Most French people do not want Francois Hollande to seek a second term in the country’s 2017 presidential election, a poll showed yesterday, in the latest blow to the President whose popularity is already at record lows.

The poll showed that 85 per cent of those questioned did not want Hollande to run for President again, with 50 per cent blaming him for not delivering on his promises.

The poll by IFOP for French weekly Le Journal Du Dimanche was conducted between September 5 and September 6. and was based on a survey of 988 people.

The poll caps a week of bad news for Hollande, including the publication of a tell-all book by his former partner Valerie Trierweiler that described the Socialist President as being dismissive of the poor.

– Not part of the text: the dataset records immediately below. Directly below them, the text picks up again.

/-! ### How a channel goes on -/

/-- The cycles that a command takes beyond those for its destination bytes: within 12, 40 or 180 for towers alone with no other
channel or other transfer at work on their ports, else left open (R297). -/
def overhead (s : State) (x : Chan) (c : Command) : Nat × State :=
  let (cols, far) := commandReach s c
  let home := c.at_.col
  let ports := commandPorts s c
  let others := (s.chans.any fun r => r.1 != State.chanKey x &&
      ((r.2.inner.orElse fun _ => r.2.queue.head?).any fun o => (commandPorts s o).any ports.contains))
    || s.async.any (fun p => p.unit != State.chanKey x && ports.contains (keyTower p.key))
  let bound := if cols.all (· == home) then 12 else if cols.all (fun p => p / 64 == home / 64) then 40 else 180
  let (d, s) := s.freeNat
  (if far || others || (match x with | .pier .. => true | _ => false) then d else d % bound, s)

/-- Earlier accesses of the engine that issued a command have not been performed: its acquire waits for them (R279). -/
def acquireWaits (s : State) (c : Command) : Bool :=
  s.writesBefore c.at_ c.order || s.flights.any fun f => f.at_ == c.at_ && decide (f.id < c.order) && f.pieces.any fun p => !p.done

/-- The barrier word of a completion: its key and column (R280). -/
def barrierKey (s : State) (c : Command) : Option Nat :=
  (chanWindow s c.at_ (c.target / 2 ^ 26)).map fun w => towerKey w.1 (c.target / 2 ^ 22 % 16) (w.2.base + c.target % 2 ^ 22)

/-- The arrival that a completion makes, with the parity that the barrier held at the command's start (R280, R329). -/
def chanArrive (s : State) (x : Chan) (c : Command) : State :=
  match barrierKey s c with
  | none => s
  | some key =>
    let ord := match x with | .column _ sl ch => ch * 5 + sl | .pier _ n => 20 + n
    s.sendArrival { id := 0, key := key, prog := c.target, parity := c.parity, bytes := c.written % 2 ^ 48, col := c.at_.col,
                    order := ord, gid := c.gid, eng := c.at_.eng, src := State.chanSrc x, ctx := s.ctxOf c.at_ }

/-- The command of a channel starts: it takes the phase parity of its barrier (R280). -/
def Command.begin (c : Command) (s : State) : Command :=
  { c with started := true, since := s.cyc, parity := if c.cmpl = 1 then ((barrierKey s c).map fun b => (s.bword b).phase).getD 0 else 0 }

/-- The event that takes up a channel's command again. -/
def chanEvent : Chan → Instr := fun x => .channelCommandStart x

/-- Poison consumed by a channel: event 0x10 and the purge of its group; for firmware, the firmware context stops (R284, R471). -/
def chanPoison (s : State) (c : Command) (info : Nat) : State :=
  match c.gid with
  | some g => s.consumedBy g (BitVec.ofNat 64 info)
  | none => s.stopFirmware c.at_ 0x0D

/-- What stops a sector becomes the channel's next event. -/
def chanStop (s : State) (x : Chan) (c : Command) : Stop → State
  | .page => s
  | .full | .busy => s.due (s.cyc + 1) 45 (chanEvent x)
  | .fault code info => s.due s.cyc 47 (.engineFault x code info)
  | .poison info => chanPoison s c info

/-- A vector's place is free at the port of an STBIND: four vectors fill it, those that an AATOM has reserved places for among them (R294). -/
def portRoom (s : State) (c : Command) : Bool :=
  let p := (s.slotAt c.at_.sk).ports.getD (c.target % 16) {}
  decide (p.held.length + p.reserved < 4)

/-- AATOM's operation at its target (R295): a far one follows the writes that are held before it and gives the old value (R304); one at a tower takes its
turn at the port, through the lintel network where the tower is another column's (R25, R216). -/
def aatomRun (s : State) (x : Chan) (c : Command) : Except Stop (Option Nat) × State :=
  match EA.parse c.dest with
  | none => (.error (.fault 1 0), s)
  | some e =>
    let n := if c.size / 16 % 2 = 1 then 8 else 4
    match transPages s x c.at_ (eaPages e n 2) [] with
    | (.error e, s) => (.error e, s)
    | (.ok pages, s) =>
      let keys := eaKeys s c.at_ pages e n
      if !keysServed s keys || s.farBefore (chanPier x) keys then (.error .busy, s)
      else
        let s := s.noteFailed keys
        let raw := s.readRun keys
        if raw.any (·.2) then (.error (.poison e.markOf), s)
        else
          match e.isFar, keys with
          | false, k :: _ =>
            let src := if keyTower k / 16 = c.at_.col then 2 else 1
            (.ok none, { s with async := s.async ++ [{ src := src, unit := State.chanKey x, key := k, bytes := List.replicate n 0, gid := c.gid,
                                                       atom := some x }] })
          | _, _ =>
            let old := raw.foldr (fun b v => b.1 + 256 * v) 0
            (.ok (some old), s.rightRun c.gid.isNone (keys.zipIdx.map fun y => (y.1, c.atomNew n old / 256 ^ y.2 % 256, false)))

/-- A save stops what a channel would begin: commands that have not started, the next vector of a stream, the next record (R285). -/
def chanFrozen (s : State) (c : Command) : Bool :=
  ((c.gid.bind fun g => s.groups.get? g).map Group.state) == some .preempting &&
    (!c.started || (match c.kind with | .stbind _ => true | .chain => true | _ => false))

/-- A command waits while a contribution that its slot submitted before has not read its elements (R458). -/
def collHolds (s : State) (c : Command) : Bool :=
  s.colls.any fun x => x.reading && x.at_.col == c.at_.col && x.at_.slot == c.at_.slot

/-- CHANNEL_COMMAND_START: the channel's command starts, or goes on with its next sector (R271, R276). -/
def execChannelCommandStart (x : Chan) (s : State) : Out :=
  match s.chanCommand x with
  | none => .next s
  | some c =>
    let inner := match x with | .pier .. => true | .column .. => false
    if (s.chanAt x).susp.isSome || (!inner && chanFrozen s c) then .next s
    else
      let fresh := !c.started
      let c := if fresh then c.begin s else c
      let s := s.setCommand x c
      if (c.acq && acquireWaits s c) || collHolds s c then .next (s.due (s.cyc + 1) 45 (chanEvent x))
      else if c.kind = .aatom then
        match aatomRun s x c with
        | (.error e, s) => .next (chanStop s x c e)
        | (.ok none, s) => .next s
        | (.ok (some old), s) =>
          let (d, s) := s.freeNat
          .next ((s.setCommand x { c with aux := old }).due (s.cyc + 1 + d) 560 (.commandComplete x))
      else if c.sectors ≤ c.sector then
        let sl := s.slotAt c.at_.sk
        let p := sl.ports.getD (c.target % 16) {}
        let s := match c.kind with
          | .stbind _ => s.setSlot c.at_.sk { sl with ports := sl.ports.put (c.target % 16) { p with bound := false } }
          | _ => s
        .next (s.due (s.cyc + 1) 560 (.commandComplete x))
      else match c.kind with
        | .stbind _ =>
          if portRoom s c then
            let (d, s) := s.freeNat
            .next (s.due (s.cyc + max 1 (ceilDiv (min 1024 (c.len - 1024 * c.sector)) 64) + d) 45 (.streamPortVector x))
          else .next (s.due (s.cyc + 1) 45 (chanEvent x))
        | _ =>
          match sectorRun s x c with
          | (.error e, s) => .next (chanStop s x c e)
          | (.ok bytes, s) =>
            let busy := ceilDiv (c.written + bytes) 64 - ceilDiv c.written 64
            let c := { c with sector := c.sector + 1, written := c.written + bytes }
            let s := s.setCommand x c
            if c.sector < c.sectors then .next (s.due (s.cyc + busy) 45 (chanEvent x))
            else
              let (d, s) := overhead s x c
              .next (s.due (s.cyc + busy + d) 560 (.commandComplete x))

Hollande has lost support even among many left-wing voters largely due to frustration over his handling of the economy, where unemployment is close to a record high above 10 per cent and growth nearly flat.

Hollande said at the Nato summit on Friday he would stay in office until the end of his mandate despite the record-low poll ratings.

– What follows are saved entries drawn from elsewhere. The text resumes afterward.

/-- What a save waits for has come about (R374). -/
def canSave (s : State) (g : Nat) : Bool :=
  match s.groups.get? g with
  | none => false
  | some v =>
    v.state == .preempting
      && (s.flights.all fun f => !ofSlot f v.col v.slot || (match f.pend with | .recv _ _ _ => true | _ => false))
      && !(s.stores.any fun e => e.by_.col == v.col && e.by_.slot == v.slot)
      && (s.slotChans v.col v.slot).all s.chanSettled && !(s.arrivals.any fun a => a.gid == some g)

/-- The lowest free save frame of a context (R407). -/
def freeFrame (s : State) (ctx : Nat) : Option Nat :=
  let c := s.ctxAt ctx
  (List.range c.saveframes).find? fun n => !c.frames.any fun f => f.2 == n

/-- A group takes a save frame. -/
def takeFrame (s : State) (g n : Nat) : State :=
  match s.groups.get? g with
  | none => s
  | some v =>
    let c := s.ctxAt v.ctx
    (s.setCtx v.ctx { c with frames := c.frames ++ [(g, n)] }).setGroup g { v with frame := some n }

/-- The virtual address of a group's save frame. -/
def frameAddr (s : State) (v : Group) : Nat := (s.ctxAt v.ctx).savearea + v.frame.getD 0 * 2 ^ 24

/-- Save frames of a unit are found and their pages translated; `true` when all are there. The pages of a save record beyond its first
are taken to be resident with it (the record's layout is the device's own). -/
def readyFrames (s : State) : List Nat → Bool × State
  | [] => (true, s)
  | g :: t =>
    match s.groups.get? g with
    | none => s.readyFrames t
    | some v =>
      let waits := s.agenda.any fun d => d.ev == .saveFrameWait g
      match v.frame.orElse fun _ => s.freeFrame v.ctx with
      | none => (false, if waits then s else s.due (s.cyc + 2 ^ 20) 30 (.saveFrameWait g))
      | some n =>
        let s := if v.frame.isSome then s else s.takeFrame g n
        if s.attached (.save g) || (waits && v.frame.isSome) then (false, s)
        else match s.translate 0 v.ctx (s.frameAddr { v with frame := some n } / 65536 * 65536) 1 6 (.save g) with
          | (.ok _, s) => s.readyFrames t
          | (.refused, s) => (false, s.due (s.cyc + 2 ^ 20) 30 (.saveFrameWait g))
          | (_, s) => (false, s)

/-- The saves that can complete are put on the agenda; the time a save takes is left open (R374). A BWAIT that has been performed since its group's save
began and waits is cancelled (R336). -/
def planSaves (s : State) : State :=
  let l := s.groups.filter fun r => r.2.state == .preempting
  let s := l.foldl (fun (s : State) (r : Nat × Group) => s.cancelWaits r.2.col r.2.slot) s
  l.foldl (fun s r =>
    let unit := s.saveUnit r.1 r.2
    if unit.head? != some r.1 || !(unit.all s.canSave) || s.agenda.any (fun d => d.ev == .saveComplete r.1) then s
    else match s.readyFrames unit with
      | (true, s) =>
        let (d, s) := s.freeNat
        s.due (s.cyc + 1 + d) 12 (.saveComplete r.1)
      | (false, s) => s) s

end State

/-- SAVE_COMPLETE: a group, or its whole gang, enters Saved (R361, R374, R375). -/
def execSaveComplete (g : Nat) (s : State) : Out :=
  match s.groups.get? g with
  | none => .next s
  | some v =>
    let unit := s.saveUnit g v
    .next (if unit.all s.canSave then unit.foldl State.saveOne s else s)

/-- SAVE_FRAME_WAIT: a save with no free frame, or whose page was refused, is reported (R407, R434). -/
def execSaveFrameWait (g : Nat) (s : State) : Out :=
  match s.groups.get? g with
  | none => .next s
  | some v =>
    let told := s.health { code := 0x24, ctx := v.ctx, tag := v.reqtag }
    if v.state = .preempting then
      if v.frame.isSome then .next told
      else if (s.freeFrame v.ctx).isSome then .next s
      else .next (told.due (s.cyc + 2 ^ 20) 30 (.saveFrameWait g))
    else if v.state = .placed then .next (told.due s.cyc 18 (.codeStoreCopyComplete g))
    else .next s

/-! ### Placement (R344, R352, R361, R363) -/

namespace State

/-- Spare sites of a pier that hold no column number and have not failed (R484). -/
def freeSpares (s : State) (pier : Nat) : List Nat :=
  [64, 65, 66, 67].filter fun n => !(s.sites.any fun r => r.1 / 64 == pier && r.2 == n) && !s.failedSites.contains (pier * 128 + n)

/-- A column number is out of service: Retired, with no spare column left in its pier (R88). -/
def outOfService (s : State) (col : Nat) : Bool := (s.colAt col).state == 4 && (s.freeSpares (col / 64)).isEmpty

The IFOP poll followed another on Friday by TNS-Sofres giving Hollande an approval rating at a record low of 13 per cent in August, further securing his status as the most unpopular President in France since World War II. A poll also published on Friday by IFOP for Le Figaro newspaper found that Hollande, who took office in 2012, would lose a second-round head-to-head presidential vote to extreme-right National Front leader Marine Le Pen. Boosted by the poll, Le Pen yesterday reiterated her calls for the dissolution of the French Parliament, where the ruling Socialists have a majority, saying the situation in France was “disastrous”.

“It is more than necessary to let the French people speak again and to dissolve the national assembly,” Le Pen told a meeting of the young members of her party in Frejus. She added: “Polls are giving us hope. They show there is no longer a glass ceiling that would block our electoral victory.” Le Pen’s anti-immigrant, Eurosceptic party has been winning voters from mainstream political groups of both left and right amid record unemployment and growing disenchantment with a discredited French political establishment.